Laurine Gélinotte, diététicienne-nutritionniste à la Maison Médicale de Valmy à Dijon s’engage activement dans la prévention du surpoids chez l’enfant, avec le soutien de la CPTS Centre 21. Découvrez son parcours et son engagement.
Présentez-vous.
« Je m’appelle Laurine Gélinotte. J’exerce depuis six ans en tant que diététicienne. Après trois années au sein de l’hôpital de Semur-en-Auxois, j’ai choisi de m’orienter vers l’exercice libéral en mars 2024.
Aujourd’hui, je partage mon activité entre différents lieux : à hauteur de 40 %, je travaille au sein de l’équipe médicale Nutrition Obésité (EMNO), intégrée au parcours Article 51, les lundis et mardis à la Maison Médicale de Valmy à Dijon. Le vendredi matin, j’interviens à l’Association du Renouveau, centre d’addictologie, pour accompagner les patients présentant des conduites addictives.
Le reste de mon activité se déroule en libéral, au sein du même cabinet, à travers des consultations individuelles. J’anime également des ateliers de prévention et d’éducation à l’alimentation : ateliers cuisine, actions collectives et interventions thématiques auprès de publics variés. Cette diversité me permet d’allier soin, prévention et éducation pour la santé.»
En 2026, la CPTS Centre 21 soutient votre engagement pour la prévention du surpoids des enfants à travers le programme CROKY BOUGE. En quoi consiste-t-il ?
CROKY BOUGE est un programme de prévention destiné aux enfants de CP. Il vise à promouvoir la santé globale, notamment la prévention du surpoids et de l’obésité, tout en s’inscrivant dans le socle commun de connaissances et de compétences des élèves.

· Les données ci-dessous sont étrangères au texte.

/-- Frames of this package's save areas: RGN_MAX areas of 2,304 frames for each partition that it holds regions of (R234,
R249). -/
def State.saveFrames (s : State) : Nat :=
  ((s.partEntries.filter (fun e => e.packages.any (fun p => p.slot == s.slot))).map (fun e => e.rgnMax * 2304)).sum
/-- FREE frames of a die; none of a die out of service (R163). -/
def State.dieFree (s : State) (die : Nat) : Nat :=
  if s.dieFailed die then 0
  else (if die = 0 then 8388608 else 8382464) -
    (s.frames.filter (fun e => decide (e.1 < 16771072) && decide (e.1 / 2 ^ 23 = die) && e.2.state != 0)).length
/-- Frames of a tier that no dye holds: tier 2 has the frames of the leased segments, 32 to a segment; tier 3 the buffers given and not
withdrawn. -/
def State.freeTotal (s : State) (tier : Nat) : Nat :=
  let used := ((List.finRange 16).map (fun d => s.tierUsed d tier)).sum
  match tier with
  | 0 => ((List.finRange 16).map s.kvFrames).sum - used
  | 1 => s.dieFree 0 + s.dieFree 1 - s.saveFrames
  | 2 => 32 * (s.leases.filter (·.tier)).length - used
  | _ => (s.hostBufs.filter (fun b => b.dye != 0 && !b.used)).length
/-- The free frames of a tier's shared pool: those beyond what partitions may still take of their minimum (R155). -/
def State.tierFree (s : State) (tier : Nat) : Nat :=
  s.freeTotal tier - ((List.finRange 16).map (fun d => s.tierMin d tier - s.tierUsed d tier)).sum
/-- TIER_FREE_Tn and the LOW bits of TIER_STATUS follow the pools. -/
def State.tierFollow (s : State) : State :=
  (List.range 4).foldl (fun (t : State) k =>
    (t.wr .tier (TIER_FREE + 4 * k) (BitVec.ofNat 32 (s.tierFree k))).setBit .tier TIER_STATUS (1 + k)
      (decide (s.tierFree k < (s.tierEntry.map (fun e => e.low.getD k 0)).getD 0))) s
/-- After a cold start the controllers that are in INIT train and become ACTIVE, and the frame table is written: READY (R140, R163). -/
def State.hbmReady (s : State) : State :=
  let s1 := (List.finRange 8).foldl (fun (t : State) h =>
    if t.fld (.hbm h) HBM_STATUS 0 2 = 0 then (t.setFld (.hbm h) HBM_STATUS 0 3 6).setBit (.hbm h) HBM_KEYSLOTS 0 true else t) s
  s1.setBit .tier TIER_STATUS 0 true

/-- The pages of a tier that may move one tier down. A shared page is never discarded (R150). -/
def State.candidates (s : State) (tier : Nat) : List (PageMove × Pte) :=
  (s.ptes.filterMap (fun e => e.2.bind (fun p =>
    let m : PageMove := { dye := pteDye e.1, session := some (pteSlot e.1), layer := pteLayer e.1, page := ptePage e.1,
                          fromTier := tier, toTier := tier + 1, cause := 1 }
    if p.ro ∨ p.busy ∨ p.tier ≠ tier ∨ s.pagePinned m then none else some (m, p)))) ++
  (if tier = 3 then [] else s.shared.filterMap (fun e => e.2.bind (fun p =>
    let m : PageMove := { dye := Fin.ofNat 16 (e.1 / 2 ^ 32), session := none, layer := 0, page := e.1 % 2 ^ 32,
                          fromTier := tier, toTier := tier + 1, cause := 1 }
    if p.busy ∨ p.tier ≠ tier ∨ s.pagePinned m then none else some (m, p))))
def State.ageOf (s : State) (p : Pte) : Nat := (touchOf s.now - p.touch).toNat
/-- The victim: the highest non-empty bucket, the page that entered it first, then the lower dye, the lower frame. -/
def victimBefore (s : State) (a b : PageMove × Pte) : Bool :=
  let x := s.ageOf a.2
  let y := s.ageOf b.2
  decide (y < x) || (x == y && (decide (a.1.dye < b.1.dye) || (a.1.dye == b.1.dye && decide (a.2.frame.toNat ≤ b.2.frame.toNat))))
/-- The pages that may be victims, the first victim first. -/
def State.victims (s : State) (tier : Nat) : List (PageMove × Pte) :=
  ((s.candidates tier).filter (fun c => decide (s.tierMin c.1.dye tier < s.tierUsed c.1.dye tier))).mergeSort (victimBefore s)
/-- A page that a suspend hint sends down: oldest first, until it is in the tier of the hint (R158). -/
def State.suspendPage (s : State) (tier : Nat) : Option (PageMove × Pte) :=
  (((s.candidates tier).filter (fun c => c.1.session.isSome && s.hints.any (fun h =>
    h.dye == c.1.dye && some h.session == c.1.session && !h.resume && decide (tier < h.tier)))).mergeSort
      (victimBefore s)).head?
/-- A page begins to move one tier down, if the tier below has room; where tier 2 has none, segments of donors are leased first. -/
def State.demote (s : State) (m : PageMove) : State :=
  if s.hasRoom s.freeTotal m.toTier then s.startMove m
  else if m.toTier = 2 then s.borrow
  else s
/-- BACKGROUND_DEMOTION: one page of the tier begins to move one tier down: a page that a suspend hint names, or a victim while the
tier's free frames are below the low-water mark, until they reach the high-water mark. A victim in tier 3 is discarded. Moves of
admitted work go first: while one is in progress nothing begins (R157). -/
def execBackgroundDemotion (tier : Fin 4) (s0 : State) : Out :=
  let t := tier.val
  let s := s0.endSuspends
  if s.pageMoves.any (fun m => m.cause == 0) then .next s
  else
    match (if t < 3 then s.suspendPage t else none) with
    | some c => .next (s.demote { c.1 with cause := 2 })
    | none =>
      let low := (s.tierEntry.map (fun e => e.low.getD t 0)).getD 0
      let high := (s.tierEntry.map (fun e => e.high.getD t 0)).getD 0
      let go := decide (s.tierFree t < low) || (s.demoting.contains t && decide (s.tierFree t < high))
      let s1 := { s with demoting := if go then (if s.demoting.contains t then s.demoting else t :: s.demoting)
                                     else s.demoting.filter (· ≠ t) }
      if !go then .next s1
      else
        match (s.victims t).head? with
        | none => .next s1
        | some c => if t = 3 then .next (s1.losePage c.1) else .next (s1.demote c.1)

Ce programme s’appuie sur une démarche d’éducation à la santé répondant aux sept objectifs prioritaires de la politique éducative de santé. Il permet d’aborder des thématiques clés telles que le rythme de vie, le développement du goût, l’activité physique, la consommation d’eau, les fruits et légumes, ainsi que la faim et le plaisir.
Formée au programme depuis octobre 2024, j’ai débuté les ateliers à l’école élémentaire de Sombernon en décembre 2024, avant de les poursuivre à l’école Jean-Baptiste Lallemand, dans le quartier de la Fontaine d’Ouche à Dijon. À la fin du cycle, j’aurai animé six ateliers entre janvier et juin 2026.
Mes motivations ? Agir en prévention plutôt qu’en curatif, réduire les inégalités de santé, protéger la santé future des enfants, développer leur autonomie et leur esprit critique, et promouvoir une relation sereine à l’alimentation. »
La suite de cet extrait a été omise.